▸ REQUIRED WORK
In the listing below, find the line with "def releases (o" and the line with "and another. -/". Repeat those two lines and all lines between them exactly.

________

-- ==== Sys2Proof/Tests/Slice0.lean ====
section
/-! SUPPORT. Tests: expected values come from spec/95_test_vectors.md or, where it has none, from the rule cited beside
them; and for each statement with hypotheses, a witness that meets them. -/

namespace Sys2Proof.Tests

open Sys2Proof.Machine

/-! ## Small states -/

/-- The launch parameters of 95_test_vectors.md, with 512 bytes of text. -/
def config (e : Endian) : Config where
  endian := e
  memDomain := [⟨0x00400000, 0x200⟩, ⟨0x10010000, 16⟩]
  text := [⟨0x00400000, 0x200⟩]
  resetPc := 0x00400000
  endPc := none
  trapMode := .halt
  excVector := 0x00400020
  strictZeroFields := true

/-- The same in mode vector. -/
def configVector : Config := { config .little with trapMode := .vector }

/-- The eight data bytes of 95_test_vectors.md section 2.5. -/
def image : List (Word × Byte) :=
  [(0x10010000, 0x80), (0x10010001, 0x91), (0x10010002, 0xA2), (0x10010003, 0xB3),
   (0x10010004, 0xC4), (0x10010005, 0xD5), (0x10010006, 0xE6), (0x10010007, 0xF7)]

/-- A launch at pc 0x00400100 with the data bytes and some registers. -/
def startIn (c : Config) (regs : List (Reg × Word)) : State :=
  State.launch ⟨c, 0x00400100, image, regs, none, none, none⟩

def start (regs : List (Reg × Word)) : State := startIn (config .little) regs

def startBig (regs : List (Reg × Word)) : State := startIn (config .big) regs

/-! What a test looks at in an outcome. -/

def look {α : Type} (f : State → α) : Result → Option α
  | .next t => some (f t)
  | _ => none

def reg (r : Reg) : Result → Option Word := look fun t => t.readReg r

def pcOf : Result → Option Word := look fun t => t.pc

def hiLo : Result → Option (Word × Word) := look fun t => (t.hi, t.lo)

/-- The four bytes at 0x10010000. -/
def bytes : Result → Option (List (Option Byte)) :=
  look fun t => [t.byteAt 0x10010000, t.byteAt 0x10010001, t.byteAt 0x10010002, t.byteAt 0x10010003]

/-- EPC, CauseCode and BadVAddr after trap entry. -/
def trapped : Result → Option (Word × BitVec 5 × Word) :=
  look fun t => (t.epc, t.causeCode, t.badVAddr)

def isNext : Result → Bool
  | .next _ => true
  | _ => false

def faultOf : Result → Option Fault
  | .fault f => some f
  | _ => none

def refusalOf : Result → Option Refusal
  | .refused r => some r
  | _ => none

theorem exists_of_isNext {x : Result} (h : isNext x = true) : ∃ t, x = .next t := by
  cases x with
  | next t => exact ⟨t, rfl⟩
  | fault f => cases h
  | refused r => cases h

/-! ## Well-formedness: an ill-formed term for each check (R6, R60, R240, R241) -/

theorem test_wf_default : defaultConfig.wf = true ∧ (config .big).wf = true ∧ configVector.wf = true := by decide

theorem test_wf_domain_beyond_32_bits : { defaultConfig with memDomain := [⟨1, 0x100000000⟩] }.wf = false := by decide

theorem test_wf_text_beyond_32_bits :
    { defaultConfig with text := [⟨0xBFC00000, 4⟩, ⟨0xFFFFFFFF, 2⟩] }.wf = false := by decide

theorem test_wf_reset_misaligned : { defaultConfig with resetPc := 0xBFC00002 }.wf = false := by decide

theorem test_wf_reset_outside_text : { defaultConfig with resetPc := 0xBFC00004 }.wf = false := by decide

________

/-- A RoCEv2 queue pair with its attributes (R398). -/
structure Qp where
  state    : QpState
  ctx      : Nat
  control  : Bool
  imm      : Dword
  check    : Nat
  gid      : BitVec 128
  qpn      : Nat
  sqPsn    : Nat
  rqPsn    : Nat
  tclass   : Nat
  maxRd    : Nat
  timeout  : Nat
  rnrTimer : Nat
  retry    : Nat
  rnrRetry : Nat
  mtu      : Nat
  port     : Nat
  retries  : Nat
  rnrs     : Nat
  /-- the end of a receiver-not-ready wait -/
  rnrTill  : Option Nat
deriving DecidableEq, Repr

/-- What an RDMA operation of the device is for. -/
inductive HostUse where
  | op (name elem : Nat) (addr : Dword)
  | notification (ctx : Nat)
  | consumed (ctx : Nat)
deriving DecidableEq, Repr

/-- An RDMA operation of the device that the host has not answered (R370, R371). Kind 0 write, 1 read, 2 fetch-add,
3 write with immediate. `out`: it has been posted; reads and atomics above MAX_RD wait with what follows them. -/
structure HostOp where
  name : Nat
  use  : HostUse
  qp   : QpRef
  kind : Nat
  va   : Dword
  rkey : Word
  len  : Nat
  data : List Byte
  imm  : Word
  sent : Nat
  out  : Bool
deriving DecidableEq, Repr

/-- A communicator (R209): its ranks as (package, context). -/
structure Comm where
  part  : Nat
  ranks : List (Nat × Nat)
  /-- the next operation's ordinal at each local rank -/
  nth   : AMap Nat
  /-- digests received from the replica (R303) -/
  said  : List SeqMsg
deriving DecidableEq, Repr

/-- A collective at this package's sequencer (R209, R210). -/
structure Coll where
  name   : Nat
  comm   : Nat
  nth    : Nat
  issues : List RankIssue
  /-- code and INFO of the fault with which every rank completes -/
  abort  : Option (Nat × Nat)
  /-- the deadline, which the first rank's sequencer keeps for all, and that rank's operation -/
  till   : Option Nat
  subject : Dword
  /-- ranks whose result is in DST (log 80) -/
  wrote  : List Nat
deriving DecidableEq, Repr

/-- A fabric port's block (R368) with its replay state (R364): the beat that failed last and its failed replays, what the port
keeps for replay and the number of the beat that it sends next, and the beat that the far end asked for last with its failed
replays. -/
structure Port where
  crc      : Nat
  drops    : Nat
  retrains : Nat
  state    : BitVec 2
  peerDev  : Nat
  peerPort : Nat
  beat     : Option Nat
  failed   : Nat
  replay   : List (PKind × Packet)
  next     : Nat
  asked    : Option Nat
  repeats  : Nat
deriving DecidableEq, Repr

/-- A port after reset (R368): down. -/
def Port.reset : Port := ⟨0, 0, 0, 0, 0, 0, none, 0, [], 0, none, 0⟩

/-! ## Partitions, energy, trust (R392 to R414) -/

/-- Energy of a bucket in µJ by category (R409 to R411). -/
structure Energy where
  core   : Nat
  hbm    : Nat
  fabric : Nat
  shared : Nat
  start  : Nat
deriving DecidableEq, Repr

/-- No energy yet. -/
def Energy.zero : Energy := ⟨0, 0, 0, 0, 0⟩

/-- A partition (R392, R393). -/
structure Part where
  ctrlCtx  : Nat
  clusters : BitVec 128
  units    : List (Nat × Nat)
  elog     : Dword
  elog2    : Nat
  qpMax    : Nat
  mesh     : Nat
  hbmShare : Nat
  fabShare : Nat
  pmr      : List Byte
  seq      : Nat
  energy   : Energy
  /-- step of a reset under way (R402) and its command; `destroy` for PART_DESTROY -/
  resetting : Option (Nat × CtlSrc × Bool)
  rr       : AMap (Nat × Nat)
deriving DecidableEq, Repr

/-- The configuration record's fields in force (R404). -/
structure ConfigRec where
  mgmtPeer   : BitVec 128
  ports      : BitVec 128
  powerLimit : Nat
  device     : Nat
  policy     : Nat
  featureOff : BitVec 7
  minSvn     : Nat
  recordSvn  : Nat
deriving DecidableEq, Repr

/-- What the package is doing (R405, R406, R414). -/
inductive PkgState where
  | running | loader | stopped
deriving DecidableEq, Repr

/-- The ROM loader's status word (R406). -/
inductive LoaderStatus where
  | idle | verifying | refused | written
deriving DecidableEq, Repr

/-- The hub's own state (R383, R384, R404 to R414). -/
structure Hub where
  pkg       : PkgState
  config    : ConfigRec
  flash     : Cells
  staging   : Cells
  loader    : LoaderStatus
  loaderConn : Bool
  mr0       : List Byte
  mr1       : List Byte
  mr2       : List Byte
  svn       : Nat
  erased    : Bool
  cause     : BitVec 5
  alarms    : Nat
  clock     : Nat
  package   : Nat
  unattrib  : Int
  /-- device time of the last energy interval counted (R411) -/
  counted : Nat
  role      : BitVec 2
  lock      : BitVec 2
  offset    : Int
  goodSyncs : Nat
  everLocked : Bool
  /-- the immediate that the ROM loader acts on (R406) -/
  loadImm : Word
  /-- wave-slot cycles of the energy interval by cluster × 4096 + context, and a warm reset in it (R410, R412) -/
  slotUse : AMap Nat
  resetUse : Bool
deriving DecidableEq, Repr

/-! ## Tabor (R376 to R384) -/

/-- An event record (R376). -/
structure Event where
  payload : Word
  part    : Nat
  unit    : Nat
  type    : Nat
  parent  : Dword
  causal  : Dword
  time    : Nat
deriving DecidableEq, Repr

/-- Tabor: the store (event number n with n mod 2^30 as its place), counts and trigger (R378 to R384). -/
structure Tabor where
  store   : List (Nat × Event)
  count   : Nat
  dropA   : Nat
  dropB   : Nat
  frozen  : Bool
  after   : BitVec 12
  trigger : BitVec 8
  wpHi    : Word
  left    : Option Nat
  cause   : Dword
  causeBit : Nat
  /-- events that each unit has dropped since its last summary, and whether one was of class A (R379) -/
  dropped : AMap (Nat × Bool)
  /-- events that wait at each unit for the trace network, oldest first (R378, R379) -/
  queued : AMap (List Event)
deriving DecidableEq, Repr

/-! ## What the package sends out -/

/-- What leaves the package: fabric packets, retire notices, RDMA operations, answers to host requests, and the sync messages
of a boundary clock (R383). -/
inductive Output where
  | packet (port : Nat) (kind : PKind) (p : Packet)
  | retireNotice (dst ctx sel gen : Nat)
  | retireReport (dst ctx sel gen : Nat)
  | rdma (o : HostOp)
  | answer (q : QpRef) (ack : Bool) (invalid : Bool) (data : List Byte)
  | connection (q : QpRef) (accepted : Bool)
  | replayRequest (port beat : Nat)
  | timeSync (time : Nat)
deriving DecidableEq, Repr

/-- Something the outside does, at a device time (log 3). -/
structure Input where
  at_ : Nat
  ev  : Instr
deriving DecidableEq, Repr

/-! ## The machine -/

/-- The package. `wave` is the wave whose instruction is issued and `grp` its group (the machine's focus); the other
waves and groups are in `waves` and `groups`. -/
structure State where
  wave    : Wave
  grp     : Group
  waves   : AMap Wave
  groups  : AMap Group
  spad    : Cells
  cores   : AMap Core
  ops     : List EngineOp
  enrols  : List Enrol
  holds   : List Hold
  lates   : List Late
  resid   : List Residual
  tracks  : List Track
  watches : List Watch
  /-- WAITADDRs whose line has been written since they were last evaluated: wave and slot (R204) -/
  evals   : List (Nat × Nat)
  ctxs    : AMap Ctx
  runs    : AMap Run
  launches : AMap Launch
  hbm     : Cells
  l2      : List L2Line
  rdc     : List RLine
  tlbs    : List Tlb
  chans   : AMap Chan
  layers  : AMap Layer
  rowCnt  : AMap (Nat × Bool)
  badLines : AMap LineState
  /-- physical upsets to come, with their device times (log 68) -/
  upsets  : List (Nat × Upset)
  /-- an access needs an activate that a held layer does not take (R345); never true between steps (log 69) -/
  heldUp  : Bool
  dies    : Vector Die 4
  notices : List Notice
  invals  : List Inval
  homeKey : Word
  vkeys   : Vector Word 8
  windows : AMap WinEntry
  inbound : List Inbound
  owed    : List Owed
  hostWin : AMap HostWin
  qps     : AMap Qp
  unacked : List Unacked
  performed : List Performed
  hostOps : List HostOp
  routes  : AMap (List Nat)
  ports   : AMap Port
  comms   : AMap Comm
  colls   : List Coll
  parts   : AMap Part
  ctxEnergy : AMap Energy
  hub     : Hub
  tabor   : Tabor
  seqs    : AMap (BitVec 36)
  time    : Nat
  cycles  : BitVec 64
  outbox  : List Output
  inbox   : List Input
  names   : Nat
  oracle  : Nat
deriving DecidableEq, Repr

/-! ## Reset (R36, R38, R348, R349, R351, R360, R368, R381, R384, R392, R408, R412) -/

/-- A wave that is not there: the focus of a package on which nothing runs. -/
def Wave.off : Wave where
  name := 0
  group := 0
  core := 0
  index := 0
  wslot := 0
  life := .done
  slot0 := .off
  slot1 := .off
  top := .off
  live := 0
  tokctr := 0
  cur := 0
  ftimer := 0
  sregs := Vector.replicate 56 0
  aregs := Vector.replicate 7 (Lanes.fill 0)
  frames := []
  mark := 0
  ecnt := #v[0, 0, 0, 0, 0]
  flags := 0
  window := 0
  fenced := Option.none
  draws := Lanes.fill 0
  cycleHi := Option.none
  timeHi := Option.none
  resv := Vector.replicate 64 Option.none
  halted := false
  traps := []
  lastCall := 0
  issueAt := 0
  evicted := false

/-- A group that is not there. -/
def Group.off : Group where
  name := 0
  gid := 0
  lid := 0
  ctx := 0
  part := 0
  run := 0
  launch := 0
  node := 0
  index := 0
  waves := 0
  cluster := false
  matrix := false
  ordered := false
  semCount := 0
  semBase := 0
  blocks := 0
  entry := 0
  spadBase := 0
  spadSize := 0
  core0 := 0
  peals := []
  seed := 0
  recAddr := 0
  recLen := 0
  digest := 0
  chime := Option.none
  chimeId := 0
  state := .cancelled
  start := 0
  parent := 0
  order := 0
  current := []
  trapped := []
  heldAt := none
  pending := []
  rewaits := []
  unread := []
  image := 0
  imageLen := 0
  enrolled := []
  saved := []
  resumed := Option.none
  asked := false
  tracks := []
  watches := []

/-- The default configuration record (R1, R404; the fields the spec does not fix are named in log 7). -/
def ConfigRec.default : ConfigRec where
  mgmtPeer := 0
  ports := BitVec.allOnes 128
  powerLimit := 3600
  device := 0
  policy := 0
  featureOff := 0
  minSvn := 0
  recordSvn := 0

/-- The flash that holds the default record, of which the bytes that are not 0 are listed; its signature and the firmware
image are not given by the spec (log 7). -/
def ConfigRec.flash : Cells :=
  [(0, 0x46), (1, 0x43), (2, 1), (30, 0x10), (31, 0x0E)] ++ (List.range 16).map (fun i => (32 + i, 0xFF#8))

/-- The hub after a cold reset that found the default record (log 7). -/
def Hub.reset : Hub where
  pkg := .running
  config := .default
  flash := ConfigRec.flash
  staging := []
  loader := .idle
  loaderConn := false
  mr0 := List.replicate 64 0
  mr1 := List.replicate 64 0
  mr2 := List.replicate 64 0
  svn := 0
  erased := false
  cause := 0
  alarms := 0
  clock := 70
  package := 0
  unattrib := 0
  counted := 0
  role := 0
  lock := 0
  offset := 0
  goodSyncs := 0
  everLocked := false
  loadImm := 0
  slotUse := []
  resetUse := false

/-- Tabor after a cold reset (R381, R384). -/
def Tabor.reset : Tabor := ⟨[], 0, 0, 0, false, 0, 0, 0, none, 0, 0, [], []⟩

________

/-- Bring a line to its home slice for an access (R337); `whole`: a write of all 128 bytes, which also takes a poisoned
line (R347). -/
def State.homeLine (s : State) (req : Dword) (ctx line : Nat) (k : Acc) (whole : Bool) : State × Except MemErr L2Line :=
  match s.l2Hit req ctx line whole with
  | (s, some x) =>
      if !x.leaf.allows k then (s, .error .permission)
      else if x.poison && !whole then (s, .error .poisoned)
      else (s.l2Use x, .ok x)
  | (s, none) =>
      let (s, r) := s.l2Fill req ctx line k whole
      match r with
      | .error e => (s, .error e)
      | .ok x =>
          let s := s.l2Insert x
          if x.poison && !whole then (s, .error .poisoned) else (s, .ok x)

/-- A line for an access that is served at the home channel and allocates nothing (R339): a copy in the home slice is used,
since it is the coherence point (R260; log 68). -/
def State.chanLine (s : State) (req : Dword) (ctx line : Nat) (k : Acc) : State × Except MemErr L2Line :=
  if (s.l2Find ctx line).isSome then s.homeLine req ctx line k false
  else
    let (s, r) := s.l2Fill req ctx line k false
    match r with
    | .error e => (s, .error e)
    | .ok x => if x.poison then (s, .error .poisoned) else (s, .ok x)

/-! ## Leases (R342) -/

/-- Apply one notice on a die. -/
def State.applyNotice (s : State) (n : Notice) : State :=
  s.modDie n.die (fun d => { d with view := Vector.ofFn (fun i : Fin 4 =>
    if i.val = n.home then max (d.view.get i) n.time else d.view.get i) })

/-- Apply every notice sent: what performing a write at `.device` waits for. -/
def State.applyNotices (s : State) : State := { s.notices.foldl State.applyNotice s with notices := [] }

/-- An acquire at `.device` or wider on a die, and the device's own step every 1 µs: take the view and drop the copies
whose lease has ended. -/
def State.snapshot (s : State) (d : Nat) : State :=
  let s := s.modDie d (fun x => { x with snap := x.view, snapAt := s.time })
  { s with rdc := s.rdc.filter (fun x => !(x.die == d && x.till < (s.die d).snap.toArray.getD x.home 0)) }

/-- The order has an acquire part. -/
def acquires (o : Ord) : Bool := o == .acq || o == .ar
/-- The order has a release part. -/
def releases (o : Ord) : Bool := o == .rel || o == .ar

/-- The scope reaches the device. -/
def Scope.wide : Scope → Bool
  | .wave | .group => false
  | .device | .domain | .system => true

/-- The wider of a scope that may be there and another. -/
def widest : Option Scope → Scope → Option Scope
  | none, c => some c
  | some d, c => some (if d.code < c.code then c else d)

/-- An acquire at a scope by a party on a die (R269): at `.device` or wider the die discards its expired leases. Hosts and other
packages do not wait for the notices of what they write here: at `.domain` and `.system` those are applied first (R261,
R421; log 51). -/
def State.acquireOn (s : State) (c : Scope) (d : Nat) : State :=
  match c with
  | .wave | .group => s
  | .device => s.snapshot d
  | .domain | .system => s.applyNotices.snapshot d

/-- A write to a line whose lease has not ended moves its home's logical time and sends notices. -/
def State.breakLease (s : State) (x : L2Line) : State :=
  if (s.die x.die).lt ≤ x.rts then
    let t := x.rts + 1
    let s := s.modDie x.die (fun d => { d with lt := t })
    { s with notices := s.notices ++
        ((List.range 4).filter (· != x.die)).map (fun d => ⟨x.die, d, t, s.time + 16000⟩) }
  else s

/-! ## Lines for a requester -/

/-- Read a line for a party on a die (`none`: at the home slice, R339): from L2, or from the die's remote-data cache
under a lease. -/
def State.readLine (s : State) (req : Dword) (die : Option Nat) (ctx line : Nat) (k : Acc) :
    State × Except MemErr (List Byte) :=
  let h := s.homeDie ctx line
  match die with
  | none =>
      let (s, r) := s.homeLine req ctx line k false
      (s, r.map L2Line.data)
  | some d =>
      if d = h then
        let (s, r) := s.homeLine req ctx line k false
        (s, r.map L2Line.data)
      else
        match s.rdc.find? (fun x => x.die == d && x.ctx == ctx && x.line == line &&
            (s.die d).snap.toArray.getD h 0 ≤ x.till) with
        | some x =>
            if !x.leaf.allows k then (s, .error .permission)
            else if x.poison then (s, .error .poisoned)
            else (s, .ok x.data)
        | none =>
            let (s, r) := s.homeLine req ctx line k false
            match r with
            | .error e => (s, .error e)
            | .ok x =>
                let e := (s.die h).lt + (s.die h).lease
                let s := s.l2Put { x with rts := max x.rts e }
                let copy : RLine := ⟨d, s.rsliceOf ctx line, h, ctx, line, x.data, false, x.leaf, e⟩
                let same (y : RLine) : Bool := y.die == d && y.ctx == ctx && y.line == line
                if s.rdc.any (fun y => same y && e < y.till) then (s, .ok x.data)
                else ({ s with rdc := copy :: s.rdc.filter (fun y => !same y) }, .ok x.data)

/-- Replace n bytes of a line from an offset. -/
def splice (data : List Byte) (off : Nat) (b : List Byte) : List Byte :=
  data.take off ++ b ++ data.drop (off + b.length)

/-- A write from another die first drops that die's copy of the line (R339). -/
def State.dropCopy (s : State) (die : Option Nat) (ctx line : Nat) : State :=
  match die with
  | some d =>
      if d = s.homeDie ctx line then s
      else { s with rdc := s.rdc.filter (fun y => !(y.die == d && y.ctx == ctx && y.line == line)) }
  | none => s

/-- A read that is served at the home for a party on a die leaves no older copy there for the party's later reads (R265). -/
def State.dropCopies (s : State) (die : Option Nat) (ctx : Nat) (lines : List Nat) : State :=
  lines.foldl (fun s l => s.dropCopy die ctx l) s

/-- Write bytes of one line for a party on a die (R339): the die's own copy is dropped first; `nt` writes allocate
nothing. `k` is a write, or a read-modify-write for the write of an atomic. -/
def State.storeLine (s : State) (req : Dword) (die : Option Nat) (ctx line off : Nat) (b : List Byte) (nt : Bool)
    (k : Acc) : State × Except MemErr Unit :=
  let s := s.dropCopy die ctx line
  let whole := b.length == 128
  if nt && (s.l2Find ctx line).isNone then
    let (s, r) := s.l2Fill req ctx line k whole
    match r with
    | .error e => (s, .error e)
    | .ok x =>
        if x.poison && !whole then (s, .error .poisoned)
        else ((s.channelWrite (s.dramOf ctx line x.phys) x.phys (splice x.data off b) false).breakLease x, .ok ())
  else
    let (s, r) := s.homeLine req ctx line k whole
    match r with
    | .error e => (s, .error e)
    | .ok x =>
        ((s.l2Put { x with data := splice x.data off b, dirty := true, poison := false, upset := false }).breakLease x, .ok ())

________

▸ SOLUTION TO THIS PROBLEM
def releases (o : Ord) : Bool := o == .rel || o == .ar

/-- The scope reaches the device. -/
def Scope.wide : Scope → Bool
  | .wave | .group => false
  | .device | .domain | .system => true

/-- The wider of a scope that may be there and another. -/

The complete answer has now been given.